我有一项任务,可以从7位数的电话号码中生成每个可能的单词,并使用PrintWriter将其保存为.txt文件。我的代码在下面,但我的输出(目前只是打印到控制台)是相同的3“字”2187次。
package ks2_Lab19;
import java.util.Scanner;
import java.io.PrintWriter;
import java.io.FileNotFoundException;
public class WordGenerator {
private static String[] two = {"a", "b", "c"};
private static String[] three = {"d", "e", "f"};
private static String[] four = {"g", "h", "i"};
private static String[] five = {"j", "k", "l"};
private static String[] six = {"m", "n", "o"};
private static String[] seven = {"p", "r", "s"};
private static String[] eight = {"t", "u", "v"};
private static String[] nine = {"w", "x", "y"};
private static char[] numArray;
private static String[] wordList = new String[2187];
public static void convert(char[] input){
for (int i = 0; i < 2184; i = i + 3){
for (int a = 0; a < 7; a++){
for (int b = 0; b < 3; b++){
if (input[a] == '1' || input[a] == '0') {
wordList[i+b] = wordList[i+b] + " ";
}//if 0 or 1
if (input[a] == '2'){
wordList[i+b] = wordList[i+b] + two[b];
}//if 2
if (input[a] == '3'){
wordList[i+b] = wordList[i+b] + three[b];
}//if 3
if (input[a] == '4'){
wordList[i+b] = wordList[i+b] + four[b];
}//if 4
if (input[a] == '5'){
wordList[i+b] = wordList[i+b] + five[b];
}//if 5
if (input[a] == '6'){
wordList[i+b] = wordList[i+b] + six[b];
}//if 6
if (input[a] == '7'){
wordList[i+b] = wordList[i+b] + seven[b];
}//if 7
if (input[a] == '8'){
wordList[i+b] = wordList[i+b] + eight[b];
}//if 8
if (input[a] == '9'){
wordList[i+b] = wordList[i+b] + nine[b];
}//if 9
}//possible output for loop
}//input array for loop
}//write to wordList for loop
}
public static void main(String[] args) {
//initialize output file name and PrintWriter object
String fileName = "output.txt";
PrintWriter outputStream = null;
String output = "";
//try and catch exception
try {
outputStream = new PrintWriter(fileName);
}
catch (FileNotFoundException e){
System.out.println("Error opening file " + fileName + ".");
System.exit(0);
}
//initialize scanner and wordList array
Scanner kb = new Scanner(System.in);
for (int i=0; i < 2187; i++){
wordList[i] = "";
}
//announce and accept input
System.out.println("Please input a 7 digit phone number without special characters.");
String num = kb.next();
numArray = num.toCharArray();
convert(numArray);
for (int p = 0; p < 2187; p++){
System.out.println(wordList[p]);
}
}
}
答案 0 :(得分:1)
我相信下面的代码正确地解决了问题并演示了尾递归的使用,这听起来像练习的目标。另请注意,我正在使用Collection库中的各种项目,而不是仅使用原始数组和大型if / then / else块。

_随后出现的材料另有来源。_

-- ==== Sys2Proof/Machine/Step.lean ====
section
/-! DEFINITION. One step of the module: the next part of the bundle being carried out, else what is scheduled, else one of the
events that may come next. -/

namespace Sys2Proof.Machine

def step (s : State) : Host.Outcome State Fault Refusal :=
  match s.active with
  | some c => runActive s c
  | none =>
    match s.sched with
    | e :: es => runScheduled { s with sched := es } e
    | [] => chooseEvent s

/-- `s` with the instruction of the word placed where `step` finds its next instruction (log entry 6). [DEDUCED, log entry 1] -/
def State.withFetchWord (s : State) (nbits w : Nat) : State := placeWord s nbits w

end Sys2Proof.Machine
end

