/-- R45 to R49: words of the spec's own examples, and fields written out bit by bit, decode to what they stand for: the slots of
the worked bundle `?!p2 0x1234_5678_9ABC_DEF0 -> g7`, `g7 -> ls0.LD64`, `-5 -> al1.b` and its header FLIP.W; the header
0x0100_0000 of a FLIP and 0xF000_0000 of fifteen idle ticks; and the word of an empty slot, which is no move. -/
def Obligations.DecodeWords : Prop :=
  decodeSlot 0x2801E002#32 = .ok (.move ⟨0#2, 0xA#4, 0x2002#14⟩ 0x007#12) ∧
  decodeSlot 0x00A38007#32 = .ok (.lsLd64 ⟨0#2, 0#4, 0x0007#14⟩ 0) ∧
  decodeSlot 0x00505FFB#32 = .ok (.move ⟨0#2, 0#4, 0x1FFB#14⟩ 0x141#12) ∧
  decodeSpan 0x0200C000#32 = some (.flipW ⟨0#4, 0b00000000110#11, 0#2⟩ 0) ∧
  decodeSpan 0x01000000#32 = some (.flip ⟨0#4, 0#11, 0#2⟩ 0) ∧
  decodeSpan 0xF0000000#32 = none ∧ hdrIdle 0xF0000000#32 = 15 ∧
  decodeSlot 0x20000000#32 = .error (.emptyBits 0) ∧
  decodeSlot (0b01#2 ++ 0b0011#4 ++ 0b000100001000#12 ++ 0b00000000000101#14) = .ok (.alAdd ⟨1#2, 3#4, 5#14⟩ 0) ∧
  decodeSlot (0b00#2 ++ 0b0000#4 ++ 0b001001001001#12 ++ 0b01000000000000#14) = .ok (.sysTret ⟨0#2, 0#4, 0x1000#14⟩) ∧
  decodeSlot (0b00#2 ++ 0b0000#4 ++ 0b010000001101#12 ++ 0b00000000000001#14) = .ok (.semSadd ⟨0#2, 0#4, 1#14⟩ 1)

/-- R50, R163, R391: a step that stands at a part of a bundle runs the instruction that the part's word decodes to, on the state
in which that part is no longer to be done: a slot, the checks of a slot (which act on nothing), TRAP or TRET behind the bundle,
the SEG mark, the span action; and an event of the bundle with its arguments. With no bundle being carried out, a step runs the
event that is scheduled, or else the one of the events that may come next which the free choice names, once the clock limits in
force have set their sticky bits (R429). A word placed for the next step is the one that it decodes and runs. -/
def Obligations.StepRunsDecodedInstruction : Prop :=
  (∀ (s : State) (c : Nat) (f : Frame) (ts : List Todo), s.active = some c → (ctxOf s c).frame = some f →
    (∀ n i, f.todo = .slot n :: ts ∨ f.todo = .last n :: ts → decodeSlot (f.slots.getD n 0) n = .ok i →
      step s = exec i (withFrame s c { f with todo := ts, cur := n, dry := false })) ∧
    (∀ n i, f.todo = .check n :: ts → decodeSlot (f.slots.getD n 0) n = .ok i →
      step s = exec i (withFrame s c { f with todo := ts, cur := n, dry := true })) ∧
    (∀ i, f.todo = .seg :: ts → decodeSeg f.header = some i → step s = exec i (withFrame s c { f with todo := ts })) ∧
    (∀ i, f.todo = .span :: ts → decodeSpan f.header = some i → step s = exec i (withFrame s c { f with todo := ts })) ∧
    (∀ e, f.todo = .event e :: ts →
      step s = exec e.what { withFrame s c { f with todo := ts } with args := e.args })) ∧
  (∀ (s : State) (e : Event) (es : List Event), s.active = none → s.sched = e :: es →
    step s = exec e.what { latchSticky { s with sched := es } with args := e.args }) ∧
  (∀ (s : State) (e : Event), s.active = none → s.sched = [] →
    let u := latchSticky s
    (enabled u)[Config.freeChoice s.free % ((enabled u).length + 1)]? = some e →
    step s = exec e.what { u with free := s.free + 1, args := e.args }) ∧
  (∀ (s : State) (w : Word) (i : Instr), decodeSlot w = .ok i → decodeTableWord 32 w.toNat = some i →
    let c := s.active.getD 0
    let f := { wordFrame (ctxOf s c) w i with todo := [], cur := 0, dry := false }
    let t : State := { modCtx s c (fun x => { x with frame := some (wordFrame (ctxOf s c) w i) }) with active := some c }
    step (s.withFetchWord 32 w.toNat) = exec i (withFrame t c f))

/-- No instruction and no event stops the machine, on any state: exec answers a next state, and so does step. Every trap, fault
and refusal of the spec is an effect on the state. -/
def Obligations.EveryInstructionAnswers : Prop :=
  (∀ (i : Instr) (s : State), ∃ t, exec i s = .next t) ∧ (∀ s : State, ∃ t, step s = .next t)

/-- What a bundle itself never changes: for every move, trigger, span action and mark, in every state: the memory of the domain
and its poisoned units, host memory, every scratchpad and its tags, every weight store, the semaphore entries, the classes and the
counts of quanta in transit, the address spaces, the queues, the regions' control blocks. Stores, copies and semaphore operations
perform by events of their own; only PATSET has the loads of its own bundle that come before it perform first, of which an LDFW changes
tags (R198, R319). A move or trigger whose guard is false changes nothing at all (R50). -/
def Obligations.BundleFrames : Prop :=
  (∀ (i : Instr) (s t : State), (encode i).isSome → exec i s = .next t →
    t.mem = s.mem ∧ t.memBad = s.memBad ∧ t.host = s.host ∧ t.sems = s.sems ∧ t.classes = s.classes ∧ t.transit = s.transit ∧
    t.spaces = s.spaces ∧ t.queues = s.queues ∧ t.funcs = s.funcs ∧ t.images = s.images ∧ t.fw = s.fw ∧ t.power = s.power ∧
    ((∀ m u, i ≠ .lsPatset m u) ∨ (∀ c x f, current s = some (c, x, f) → ∀ o ∈ x.ls, o.bundle ≠ x.bundle) →
      ∀ k, (coreOf t k).spad = (coreOf s k).spad ∧ (coreOf t k).empty = (coreOf s k).empty) ∧
    (∀ d, (dieOf t d).ws = (dieOf s d).ws) ∧
    (∀ r, (Tab.find t.regions r).map (·.rcb) = (Tab.find s.regions r).map (·.rcb))) ∧
  (∀ (i : Instr) (m : Mv) (s : State) (c : Nat) (x : Ctx) (f : Frame), (i.mv? = some m ∨ ∃ d, i = .move m d) →
    current s = some (c, x, f) → guardHolds f.regs m.guard = false → exec i s = .next s)

/-- R81: a write into `g0` is discarded: a move to it leaves the context as it was, and an asynchronous landing and a pending
mark leave the registers as they are; so `g0` carries no written bit, class, pending bit or conflict, and no double-write check
names it. -/
def Obligations.WritesToG0Discarded : Prop :=
  (∀ (m : Mv) (s : State) (c : Nat) (x : Ctx) (f : Frame), Acts s m c x f → ∃ t, exec (.move m 0) s = .next t ∧
    OnlyCtx s t c ∧ ctxOf t c = x) ∧
  (∀ (r : RegFile) (dwp : D64) (free : Bool) (bits mask : Val),
    r.coreWrite dwp 0 bits mask = r ∧ r.asyncWrite dwp free 0 bits = r ∧ r.setPending 0 = r ∧ r.promote 0 = r ∧
    r.read 0 = 0 ∧ r.bits 0 = {} ∧ r.conflict ≠ some 0)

import java.util.ArrayList;
import java.util.HashMap;
import java.util.List;
import java.util.Map;
public class WordGenerator {
private static Map<Character, char[]> digitMap;
static {
digitMap = new HashMap<Character, char[]>();
digitMap.put(Character.valueOf('0'), new char[] { ' ' });
digitMap.put(Character.valueOf('1'), new char[] { ' ' });
digitMap.put(Character.valueOf('2'), new char[] { 'a', 'b', 'c' });
digitMap.put(Character.valueOf('3'), new char[] { 'd', 'e', 'f' });
digitMap.put(Character.valueOf('4'), new char[] { 'g', 'h', 'i' });
digitMap.put(Character.valueOf('5'), new char[] { 'j', 'k', 'l' });
digitMap.put(Character.valueOf('6'), new char[] { 'm', 'n', 'o' });
digitMap.put(Character.valueOf('7'), new char[] { 'p', 'r', 's' });
digitMap.put(Character.valueOf('8'), new char[] { 't', 'u', 'v' });
digitMap.put(Character.valueOf('9'), new char[] { 'w', 'x', 'y' });
}
public static void convert(String input, String resultSoFar, List<String> allResults) {
if (input.length() == 0) {
// We have hit the end of the input phone number and thus the end of
// recursion
allResults.add(resultSoFar);
} else {
// Strip the next character off the front of the phone number
Character nextDigit = Character.valueOf(input.charAt(0));
// Look up the list of mappings from that digit to all letters
char[] mappingArray = digitMap.get(nextDigit);
// More robust error handling would throw an exception or do
// something else when an unknown character was encountered in the
// phone number.
if (mappingArray != null) {
// We have processed the first digit in the rest of the number,
// so recurse with the rest of the number
String inputTail = input.substring(1);
// By iterating through the array the mapping lists do not all
// have to be the same size.
for (char nextLetter : mappingArray) {
// Put the next mapped letter on the end of the result being
// built and recurse
convert(inputTail, resultSoFar + nextLetter, allResults);
}
}
}
}
public static void main(String[] args) {
// Simplified version that does not ask for input
String num = "8675309";
List<String> results = new ArrayList<String>();
// Starting condition is that the entire input needs to be processed,
// the result so far is empty, and we have nothing in the list of final
// answers
convert(num, "", results);
for (String nextResult : results) {
System.out.println(nextResult);
}
System.out.println("End of results list. Total words generated: " + results.size());
}
}